Mental Health in a Changing World
The theme for this year’s World Mental Health Day (WMHD) was: “Mental Health in a Changing World: The Impact of Culture and Diversity”. It provided an opportunity to highlight how culture can directly affect a person’s mental health and wellbeing. During WMHD celebrations in Canberra, MMHA held a special awards ceremony for its National Multicultural Art Competition. It also invited Senator Brett Mason, Parliamentary Secretary to the Minister for Health & Ageing, to launch MMHA’s new series of mental health fact sheets. Here is part of the Senator’s speech:
One of the sad facets of our common humanity is our susceptibility to common maladies and diseases. Mental illness is no exception. Afflictions of the mind and spirit know no boundaries of race, ethnicity or religious faith. They afflict people of every persuasion, every profession and every postcode. 
Mental illness is one of those quintessentially human issues that should unite us all in compassion and a desire to help.

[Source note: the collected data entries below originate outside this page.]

-- ==== Sys2Proof/Laws/Commands.lean ====
section
/-! SUPPORT. One lemma for each command: it answers a next state, with the parts that it changes and the whole-machine facts that
it keeps. -/

namespace Sys2Proof.Laws

open Sys2Proof Machine

theorem execVinValid_eff (s : State) : ∃ t, execVinValid s = .next t ∧ Eff (touches .vinValid) s t := by
  unfold execVinValid
  exact Eff.guarded (Eff.set_supply (Eff.refl _ _) rfl)

theorem execAonUp_eff (s : State) : ∃ t, execAonUp s = .next t ∧ Eff (touches .aonUp) s t := by
  unfold execAonUp
  exact Eff.guarded (Eff.set_supply (Eff.refl _ _) rfl)

theorem execVinInvalid_eff (s : State) : ∃ t, execVinInvalid s = .next t ∧ Eff (touches .vinInvalid) s t :=
  Eff.guarded ⟨fun p hp => by cases p <;> first | rfl | (simp [touches] at hp), fun _ => reset_queue, fun _ => reset_blocks,
    fun _ => rfl, fun _ _ => reset_dark⟩

theorem execVddioHValid_eff (level33 : Bool) (s : State) :
    ∃ t, execVddioHValid level33 s = .next t ∧ Eff (touches (.vddioHValid level33)) s t := by
  unfold execVddioHValid
  exact Eff.guarded (Eff.set_supply (Eff.refl _ _) rfl)

theorem execVddioHInvalid_eff (s : State) : ∃ t, execVddioHInvalid s = .next t ∧ Eff (touches .vddioHInvalid) s t := by
  unfold execVddioHInvalid
  exact Eff.guarded (Eff.comp (Eff.set_supply (Eff.refl _ _) rfl) (coreReset_eff _) rfl)

theorem execVddioMValid_eff (level33 : Bool) (s : State) :
    ∃ t, execVddioMValid level33 s = .next t ∧ Eff (touches (.vddioMValid level33)) s t := by
  unfold execVddioMValid
  exact Eff.guarded (Eff.ite (fun _ => Eff.comp (Eff.set_supply (Eff.refl _ _) rfl) (failReads_eff _) rfl) fun _ =>
      Eff.set_supply (Eff.refl _ _) rfl)

theorem execVddioMInvalid_eff (s : State) : ∃ t, execVddioMInvalid s = .next t ∧ Eff (touches .vddioMInvalid) s t := by
  unfold execVddioMInvalid
  exact Eff.guarded (Eff.ite (fun _ => Eff.comp (Eff.set_supply (Eff.refl _ _) rfl) (failReads_eff _) rfl) fun _ =>
      Eff.set_supply (Eff.refl _ _) rfl)

theorem execMemSupplyTimeout_eff (s : State) : ∃ t, execMemSupplyTimeout s = .next t ∧ Eff (touches .memSupplyTimeout) s t := by
  unfold execMemSupplyTimeout
  refine Eff.guarded ?_
  refine Eff.comp ?_ (report_eff _ _ _ _) rfl
  refine Eff.comp ?_ (goLive_eff _ _) rfl
  refine Eff.ofMk ?_ id id id id
  exact Eff.refl _ _

theorem execVmirLow_eff (s : State) : ∃ t, execVmirLow s = .next t ∧ Eff (touches .vmirLow) s t := by
  unfold execVmirLow
  exact Eff.guarded (Eff.ite (fun _ => Eff.ite (fun _ => Eff.comp (Eff.comp (Eff.set_cart (Eff.comp (Eff.set_supply (Eff.refl _
      _) rfl) (coastBoth_eff _) rfl) rfl) (freshPorts_eff _) rfl) (setStep_eff _ _) rfl) fun _ => Eff.comp (Eff.set_supply
      (Eff.refl _ _) rfl) (coastBoth_eff _) rfl) fun _ => Eff.set_supply (Eff.refl _ _) rfl)

theorem execVmirRestored_eff (s : State) : ∃ t, execVmirRestored s = .next t ∧ Eff (touches .vmirRestored) s t := by
  unfold execVmirRestored
  exact Eff.guarded (Eff.set_supply (Eff.refl _ _) rfl)

theorem execRstNAssert_eff (lowNs : ℕ) (s : State) :
    ∃ t, execRstNAssert lowNs s = .next t ∧ Eff (touches (.rstNAssert lowNs)) s t := by
  unfold execRstNAssert
  exact Eff.guarded (Eff.ite (fun _ => Eff.comp ((pulse_eff _ _ _ _).mono rfl) (coreReset_eff _) rfl) fun _ => (pulse_eff _ _ _
      _).mono rfl)

theorem execCoreRelease_eff (r : ReleasePins) (s : State) :
    ∃ t, execCoreRelease r s = .next t ∧ Eff (touches (.coreRelease r)) s t := by
  unfold execCoreRelease
  refine Eff.guardedIf fun hc => ?_
  simp only [Bool.and_eq_true] at hc
  refine Eff.comp (Eff.comp (Eff.comp ?_ (releasePack_eff _) rfl) (releasePens_eff _) rfl) (releaseBus_eff _ _) rfl
  have h0 : ∀ x y, Eff (touches (.coreRelease r)) s { s with core := x, pins := y } := fun x y =>
    ⟨fun p hp => by cases p <;> first | rfl | (simp [touches] at hp), id, id, id, fun hd _ => hd (Or.inl hc.1.2)⟩
  have h1 : ∀ x y, Eff (touches (.coreRelease r)) s
      (releaseWaiting (releaseStraps (allBalls.foldl (fun t b => releaseBall b t) { s with core := x, pins := y }))) :=
    fun x y => Eff.comp (Eff.comp (Eff.foldl (fun _ _ => (releaseBall_eff _ _).mono rfl) _ (h0 x y)) (releaseStraps_eff _) rfl)
      (releaseWaiting_eff _) rfl
  have h2 : ∀ t, Eff (touches (.coreRelease r)) s t → Eff (touches (.coreRelease r)) s
      (if t.keeper.restarted then report evKeeperRestart 0 255 { t with keeper := { t.keeper with restarted := false } } else t)
          :=
    fun _ h => Eff.ite (fun _ => Eff.comp (Eff.set_keeper h rfl) (report_eff _ _ _ _) rfl) fun _ => h
  exact Eff.ite (fun _ => Eff.set_cart (h2 _ (h1 _ _)) rfl) fun _ => h2 _ (h1 _ _)

theorem execPllLocked_eff (crystalHz : ℕ) (refinHz : ℕ) (s : State) :
    ∃ t, execPllLocked crystalHz refinHz s = .next t ∧ Eff (touches (.pllLocked crystalHz refinHz)) s t := by
  unfold execPllLocked
  refine Eff.guarded ?_
  refine Eff.ite (fun _ => ?_) fun _ => ?_
  · refine Eff.comp ?_ (report_eff _ _ _ _) rfl
    refine Eff.set_clocks ?_ rfl
    refine Eff.ite (fun _ => ?_) fun _ => ?_
    · refine Eff.ofMk ?_ id id id id
      exact Eff.refl _ _
    · refine Eff.comp ?_ (report_eff _ _ _ _) rfl
      refine Eff.ofMk ?_ id id id id
      exact Eff.refl _ _
  · refine Eff.ite (fun _ => ?_) fun _ => ?_
    · refine Eff.ofMk ?_ id id id id
      exact Eff.refl _ _
    · refine Eff.comp ?_ (report_eff _ _ _ _) rfl
      refine Eff.ofMk ?_ id id id id
      exact Eff.refl _ _

theorem execKeeperRestart_eff (s : State) : ∃ t, execKeeperRestart s = .next t ∧ Eff (touches .keeperRestart) s t := by
  unfold execKeeperRestart
  refine Eff.guarded ?_
  dsimp only
  exact Eff.set_keeper ((coreReset_eff _).mono rfl) rfl

theorem execCodePass_eff (r : PassReadings) (s : State) :
    ∃ t, execCodePass r s = .next t ∧ Eff (touches (.codePass r)) s t := by
  unfold execCodePass
  exact Eff.guarded (Eff.ite (fun _ => Eff.comp (Eff.comp (Eff.comp (Eff.comp (Eff.comp ((cartPass_eff _ _).mono rfl)
      (codesPass_eff _ _) rfl) (packPass_eff _ _) rfl) (detectPair_eff _) rfl) (packLimit_eff _) rfl) (codeStepPass_eff _ _)
      rfl) fun _ => Eff.comp (Eff.comp (Eff.comp (Eff.comp ((cartPass_eff _ _).mono rfl) (codesPass_eff _ _) rfl) (packPass_eff
      _ _) rfl) (detectPair_eff _) rfl) (packLimit_eff _) rfl)

theorem execCodeChanged_eff (ball : CodeBall) (s : State) :
    ∃ t, execCodeChanged ball s = .next t ∧ Eff (touches (.codeChanged ball)) s t := by
  unfold execCodeChanged
  refine Eff.guarded ?_
  refine Eff.comp ?_ (report_eff _ _ _ _) rfl
  refine Eff.ofMk ?_ id id id id
  exact Eff.refl _ _

theorem execCodeSafeChange_eff (s : State) : ∃ t, execCodeSafeChange s = .next t ∧ Eff (touches .codeSafeChange) s t := by
  unfold execCodeSafeChange
  exact Eff.guarded (Eff.comp ((trip_eff _ _ _).mono rfl) (report_eff _ _ _ _) rfl)

theorem execPackPresent_eff (s : State) : ∃ t, execPackPresent s = .next t ∧ Eff (touches .packPresent) s t := by
  unfold execPackPresent
  exact Eff.guarded (Eff.comp (Eff.ite (fun _ => Eff.set_pack (Eff.refl _ _) rfl) fun _ => Eff.ite (fun _ => Eff.set_pack
      (Eff.refl _ _) rfl) fun _ => Eff.ite (fun _ => Eff.comp (Eff.set_pack (Eff.refl _ _) rfl) (startDetection_eff _) rfl) fun
      _ => Eff.set_pack (Eff.set_pack (Eff.refl _ _) rfl) rfl) (packLimit_eff _) rfl)

theorem execPackRemoved_eff (s : State) : ∃ t, execPackRemoved s = .next t ∧ Eff (touches .packRemoved) s t := by
  unfold execPackRemoved
  refine Eff.guarded ?_
  refine Eff.comp ?_ (packLimit_eff _) rfl
  refine Eff.ite (fun _ => ?_) fun _ => ?_
  · refine Eff.set_pack ?_ rfl
    refine Eff.ite (fun _ => ?_) fun _ => ?_
    · refine Eff.comp ?_ (report_eff _ _ _ _) rfl
      refine Eff.set_cart ?_ rfl
      refine Eff.ite (fun _ => ?_) fun _ => ?_
      · refine Eff.comp ?_ (reportAon_eff _ _ _ _) rfl
        refine Eff.ofMk ?_ id id id id
        exact Eff.refl _ _
      · refine Eff.comp ?_ (coverFault_eff _ _ _) rfl
        refine Eff.comp ?_ (reportAon_eff _ _ _ _) rfl
        refine Eff.ofMk ?_ id id id id
        exact Eff.refl _ _
    · refine Eff.ite (fun _ => ?_) fun _ => ?_
      · refine Eff.comp ?_ (reportAon_eff _ _ _ _) rfl
        refine Eff.ofMk ?_ id id id id
        exact Eff.refl _ _
      · refine Eff.comp ?_ (coverFault_eff _ _ _) rfl
        refine Eff.comp ?_ (reportAon_eff _ _ _ _) rfl
        refine Eff.ofMk ?_ id id id id
        exact Eff.refl _ _
  · refine Eff.ite (fun _ => ?_) fun _ => ?_
    · refine Eff.comp ?_ (report_eff _ _ _ _) rfl
      refine Eff.set_cart ?_ rfl
      refine Eff.ite (fun _ => ?_) fun _ => ?_
      · refine Eff.comp ?_ (reportAon_eff _ _ _ _) rfl
        refine Eff.ofMk ?_ id id id id
        exact Eff.refl _ _
      · refine Eff.comp ?_ (coverFault_eff _ _ _) rfl
        refine Eff.comp ?_ (reportAon_eff _ _ _ _) rfl
        refine Eff.ofMk ?_ id id id id
        exact Eff.refl _ _
    · refine Eff.ite (fun _ => ?_) fun _ => ?_
      · refine Eff.comp ?_ (reportAon_eff _ _ _ _) rfl
        refine Eff.ofMk ?_ id id id id
        exact Eff.refl _ _
      · refine Eff.comp ?_ (coverFault_eff _ _ _) rfl
        refine Eff.comp ?_ (reportAon_eff _ _ _ _) rfl
        refine Eff.ofMk ?_ id id id id
        exact Eff.refl _ _

theorem execPackRetryExpired_eff (s : State) : ∃ t, execPackRetryExpired s = .next t ∧ Eff (touches .packRetryExpired) s t := by
  unfold execPackRetryExpired
  exact Eff.guarded (Eff.ite (fun _ => Eff.set_pack (Eff.refl _ _) rfl) fun _ => (packRetryEnds_eff _).mono rfl)

theorem execPackTFault_eff (s : State) : ∃ t, execPackTFault s = .next t ∧ Eff (touches .packTFault) s t := by
  unfold execPackTFault
  exact Eff.guarded (Eff.comp (Eff.comp (Eff.set_pack (Eff.refl _ _) rfl) (reportAon_eff _ _ _ _) rfl) (packLimit_eff _) rfl)

theorem execScheme3Frame_eff (idleUs : ℕ) (segs : List (Bool × ℕ)) (s : State) :
    ∃ t, execScheme3Frame idleUs segs s = .next t ∧ Eff (touches (.scheme3Frame idleUs segs)) s t := by
  unfold execScheme3Frame
  refine Eff.guarded ?_
  split
  · exact Eff.ite (fun _ => Eff.refl _ _) fun _ => Eff.set_beacon (Eff.refl _ _) rfl id
  · refine Eff.ite (fun _ => ?_) fun _ => ?_
    · dsimp only
      exact Eff.comp (Eff.set_pack (Eff.refl _ _) rfl) (packLimit_eff _) rfl
    · exact Eff.set_pack (Eff.refl _ _) rfl

theorem execPackS3WaitExpired_eff (s : State) :
    ∃ t, execPackS3WaitExpired s = .next t ∧ Eff (touches .packS3WaitExpired) s t := by
  unfold execPackS3WaitExpired
  exact Eff.guarded (Eff.comp (Eff.set_pack (Eff.refl _ _) rfl) (packLimit_eff _) rfl)

theorem execPackSilent_eff (s : State) : ∃ t, execPackSilent s = .next t ∧ Eff (touches .packSilent) s t := by
  unfold execPackSilent
  exact Eff.guarded (Eff.comp (Eff.comp (Eff.set_pack (Eff.refl _ _) rfl) (reportAon_eff _ _ _ _) rfl) (packLimit_eff _) rfl)

theorem execCartRemoved_eff (byDet : Bool) (s : State) :
    ∃ t, execCartRemoved byDet s = .next t ∧ Eff (touches (.cartRemoved byDet)) s t := by
  unfold execCartRemoved
  refine Eff.guarded ?_
  refine Eff.ite (fun _ => ?_) fun _ => ?_
  · refine Eff.comp ?_ (report_eff _ _ _ _) rfl
    refine Eff.set_cart ?_ rfl
    refine Eff.comp ?_ (coverFault_eff _ _ _) rfl
    refine Eff.comp ?_ (report_eff _ _ _ _) rfl
    dsimp only
    exact Eff.set_cart (Eff.comp ((darkAllChannels_eff _).mono rfl) (removeCart_eff _) rfl) rfl
  · refine Eff.comp ?_ (coverFault_eff _ _ _) rfl
    refine Eff.comp ?_ (report_eff _ _ _ _) rfl
    dsimp only
    exact Eff.set_cart (Eff.comp ((darkAllChannels_eff _).mono rfl) (removeCart_eff _) rfl) rfl

theorem execCartPresenceNoted_eff (s : State) :
    ∃ t, execCartPresenceNoted s = .next t ∧ Eff (touches .cartPresenceNoted) s t := by
  unfold execCartPresenceNoted
  exact Eff.guarded (Eff.ite (fun _ => Eff.set_cart (Eff.refl _ _) rfl) fun _ => Eff.comp (Eff.set_cart (Eff.refl _ _) rfl)
      (startRetry_eff _) rfl)

theorem execCartRetryExpired_eff (s : State) : ∃ t, execCartRetryExpired s = .next t ∧ Eff (touches .cartRetryExpired) s t := by
  unfold execCartRetryExpired
  exact Eff.guarded (Eff.ite (fun _ => Eff.set_cart (Eff.refl _ _) rfl) fun _ => (retryEnds_eff _).mono rfl)

theorem execPdCrossCheck_eff (p : Port) (r : CrossCheck) (s : State) :
    ∃ t, execPdCrossCheck p r s = .next t ∧ Eff (touches (.pdCrossCheck p r)) s t := by
  unfold execPdCrossCheck
  refine Eff.guarded ?_
  split
  · exact Eff.comp (Eff.set_cart (Eff.refl _ _) rfl) (updPort_eff _ _ _ (by exact fun _ => id)) rfl
  · exact Eff.ite (fun _ => Eff.comp (Eff.comp ((coastPort_eff _ _).mono rfl) (countMirrorFault_eff _ _) rfl) (takeover_eff _ _)
        rfl) fun _ => Eff.comp ((setStep_eff _ _).mono rfl) (failQual_eff _ _) rfl

theorem execKeeperHeartbeatSample_eff (beats : List ℕ) (cvsToggling : Bool) (s : State) :
    ∃ t, execKeeperHeartbeatSample beats cvsToggling s = .next t ∧ Eff (touches (.keeperHeartbeatSample beats cvsToggling)) s t
      := by
  unfold execKeeperHeartbeatSample
  exact Eff.guarded (Eff.foldl (fun _ _ => (sampleDomain_eff _ _ _ _).mono rfl) _ (Eff.refl _ _))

In any given year, close to one in five Australian adults experiences serious mental or emotional distress. Nearly 3 per cent of the population suffers from a severe mental disorder. That’s over half a million people. This is not a marginal problem.
This is compounded in complexity when linguistic and cultural differences come into play. Therefore the Australian
Government has been pleased to fund the multilingual brochures we are launching here today.
The brochures will be available in 21 languages that were selected on the basis of the client population served by Multicultural Mental Health Australia. These brochures will provide vital information to people who might not even be aware of the treatments available for mental illness.
To many cultures, including our own, maladies of the mind are an extremely sensitive subject, but they are a subject for which open lines of communication are imperative. And this multilingual brochure initiative will assist us to bridge
the cultural divide in a sensitive and appropriate manner.
This is just one small piece of a much larger policy mosaic. A mosaic that is a testament to how seriously the Australian Government takes mental health care.
It was ten years ago, in 1997, that the ABS survey reported that “less than 40% of people with mental disorders receive
treatment in a 12-month period”. In response, between 1995-96 and 2002-03, the Australian Government’s annual spending on mental health climbed by 53%, from $792 million to $1.2 billion.
Last year, the Coalition made a momentous decision, along with state and territory governments, to rewrite the terms of
mental health care in Australia. This was propelled by a massive $1.9 billion infusion of federal funds that led the way for a suite of new clinical services, respite care, community awareness programs and new personnel.
At the core of this was the Medicare “Better Access Initiative”, which has made a real world of difference. The Australian
Government has allocated over half a billion dollars towards this innovative, evidence-based multidisciplinary approach to mental healthcare. This initiative increases community access to mental healthcare by encouraging GPs to work more closely with psychiatrists, psychologists, social workers and occupational therapists.
This program has been a resounding success. During its first eight months, Better Access has improved the lives of more than 400,000 Australians. Because many of those in mental and emotional strife come from immigrant communities,
these multilingual brochures will help us better address this unique community need.
Effective mental health care is entirely dependent upon the intellectual curiosity and the human empathy of its practitioners. We in the Government are providing the tools. But it is up to you, the clinicians and case workers, to pick up those tools and do good with them.
We can dole out the dollars, but while money can purchase buildings and brochures, it can only go so far to address
sufferings of the spirit. These more intangible needs require a human touch, a sympathetic ear and an inquiring mind. They require a rare sense of compassion that has been honed and focused by fi rst–rate clinical expertise.
And here is where you come in: regardless of whether you are psychiatrists or psychologists; whether you are GPs or mental health nurses; whether you are multicultural specialists or professional clinicians; it is you who inject the soul and the spirit into this vital enterprise.
Therefore I am particularly pleased to be surrounded by some of that spirit here this morning. Let us now put our shoulders to the wheel and work together to make a difference.